- Developer(s): Ignite Game Technologies
- Platform(s): Microsoft Windows
- Genre(s): Racing
- Mode(s): Single-player, multiplayer

= Simraceway =

2011 video game

Simraceway was an online racing simulation that hosted live, multiplayer racing events. The race environment was developed by Ignite Game Technologies, Inc. The service used a client-server software model similar to popular online games such as World of Warcraft allowing the racing environment to be continually updated.

Simraceway allowed racers to compete online for free or prize-based competitions monitored by professional race marshals who encouraged fair, competitive racing. The service was free to join and went into full release in November 2011. The servers were shut down on August 14, 2016.

==Gameplay==
Simraceway offered multiplayer auto racing over the internet and used laser scanned tracks for millimeter accuracy of the racing surface to provide a realistic experience. The environment also used unique skill quantification technology to enable highly accurate player skill matching. The platform was designed for both amateur and professional racing drivers.

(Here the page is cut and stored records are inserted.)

-- ==== Sys2Proof/Machine/Ops.lean ====
section
/-! DEFINITION. Named operations on the state: access to its parts, the error log (R366), taking a trap (R320 to R322) and the
resumption that returns from one (R328), milestones (R167), the right-of-way token (R341, R342), and the end of a lane, a
warp, a workgroup and a launch (R127, R210). -/

namespace Sys2Proof.Machine

/-- What a step answers. -/
abbrev Result := Host.Outcome State Fault Refusal

/-- The pseudo slot under which the control core's one lane is reached (R326). -/
def ctrlSlot : Nat := 48

/-! ## Parts of the state -/

namespace Launch

/-- The n bytes at an offset of the launch record (R147). -/
def fld (x : Launch) (off n : Nat) : Nat := bitsOf x.record.toNat (8 * off) (8 * n)
/-- A bit of the record's flags (R147). -/
def flag (x : Launch) (i : Nat) : Bool := (x.fld 0x28 4).testBit i
def swappable (x : Launch) : Bool := x.flag 1
def repro (x : Launch) : Bool := x.flag 3
def threads (x : Launch) : Nat := x.fld 0x20 2
def regs (x : Launch) : Nat := x.fld 0x22 2
def part (x : Launch) : Word := BitVec.ofNat 32 (x.fld 0x24 4)
def course (x : Launch) : Nat := x.fld 0x34 4
def gridX (x : Launch) : Nat := x.fld 0x18 4
def gridY (x : Launch) : Nat := x.fld 0x1C 2
def gridZ (x : Launch) : Nat := x.fld 0x1E 2
/-- Workgroups of the grid (R147). -/
def total (x : Launch) : Nat := x.gridX * x.gridY * x.gridZ
/-- Warps of a workgroup (R125). -/
def warps (x : Launch) : Nat := ceilDiv x.threads 32
def saveArea (x : Launch) : Nat := x.fld 0x50 8
/-- The lease in operations (R147). -/
def lease (x : Launch) : Nat := if x.fld 0x2C 2 = 0 then 64 else x.fld 0x2C 2

end Launch

/-- The four fields of a partition word (R42). -/
def regG (w : Word) : Nat := bitsOf w.toNat 0 6
def spG (w : Word) : Nat := bitsOf w.toNat 6 6
def accG (w : Word) : Nat := bitsOf w.toNat 12 6
def l1G (w : Word) : Nat := bitsOf w.toNat 18 6
/-- First byte of the scratchpad partition (R43). -/
def spBase (w : Word) : Nat := regG w * 0x4000
def spSize (w : Word) : Nat := spG w * 0x4000
/-- First byte of the accumulator partition (R43). -/
def accBase (w : Word) : Nat := (regG w + spG w) * 0x4000

/-- The one lane of a control core (R326). -/
def Control.lane (x : Control) : Lane := { kind := .launched, pc := x.pc, preds := x.preds, sp := x.sp, wait := x.wait }

namespace State

def core (s : State) (c : Nat) : Core := s.cores.atD c Core.reset
def setCore (s : State) (c : Nat) (x : Core) : State := { s with cores := s.cores.put c x }
def modCore (s : State) (c : Nat) (f : Core → Core) : State := s.setCore c (f (s.core c))
def warp? (s : State) (c k : Nat) : Option Warp := (s.core c).warps.at? k
def modWarp (s : State) (c k : Nat) (f : Warp → Warp) : State :=
  s.modCore c (fun x => { x with warps := x.warps.upd k f })
def modStream (s : State) (c k : Nat) (f : Stream → Stream) : State :=
  s.modCore c (fun x => { x with streams := x.streams.upd k f })
def modCtrl (s : State) (c : Nat) (f : Control → Control) : State := s.modCore c (fun x => { x with ctrl := f x.ctrl })
def modLaunch (s : State) (id : Nat) (f : Launch → Launch) : State := { s with launches := s.launches.upd id f }
def modWg (s : State) (id : Nat) (f : Wg → Wg) : State := { s with wgs := s.wgs.upd id f }
def modOp (s : State) (id : Nat) (f : MemOp → MemOp) : State := { s with ops := s.ops.upd id f }

/-- A lane: of a warp, or the control core's (R326). -/
def lane (s : State) (c k l : Nat) : Lane :=
  if k = ctrlSlot then (s.core c).ctrl.lane
  else match s.warp? c k with
    | some w => w.lanes.atD l Lane.never
    | none => Lane.never

def modLane (s : State) (c k l : Nat) (f : Lane → Lane) : State :=
  if k = ctrlSlot then
    s.modCtrl c (fun x => { x with pc := (f x.lane).pc, preds := (f x.lane).preds, sp := (f x.lane).sp, wait := (f x.lane).wait })
  else s.modWarp c k (fun w => { w with lanes := w.lanes.upd l f })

===Professional consultants===
Two individuals with experience in autosport racing were consultants in developing the game in 2011. In August, two-time Indy 500 winner Dan Wheldon signed on to the Simraceway team to help design the gameplay experience and develop the physics engine. In October, Dario Franchitti signed on to the Simraceway team to help with the design of the tracks, cars and overall gameplay experience.

==Tracks==
In addition to original blueprints of many tracks, developers used laser scanning technology to achieve millimeter-accurate precision track recreations. Simraceway featured 30 laser scanned and fictional circuits, such as Mid-Ohio, Daytona International Speedway, Brno and more.

==Licensing==

Ignite Game Technologies signed deals to include modern and historic licensed content from a variety of car and racing brands including Bentley, Bugatti, Ford, Mitsubishi, Saleen and Volkswagen. Models included F1, Indycar & GT race cars as well as various street cars. In November 2011 Simraceway licensed the entire catalogue (60) of McLaren group vehicles (both F1 and automotive divisions). For realism, vehicles were laser scanned and custom sound recorded.

==Peripherals==
In November 2011 SteelSeries and Simraceway formed a partnership to release the "SteelSeries Simraceway SRW-S1" steering wheel, an officially branded, motion sensing steering wheel.

==Racing facility==

Simraceway racing facility

In August 2011, Simraceway teamed up with Jim Russell driving school and opened a 30,000 square-foot performance driving facility at Infineon Raceway in Sonoma, Calif. It offers 70 vehicles ranging from Karts to the Mitsubishi Lancer Evolution to a fleet of custom-built Lola-engineered Formula Three racing cars and is the largest single user of Infineon Raceway.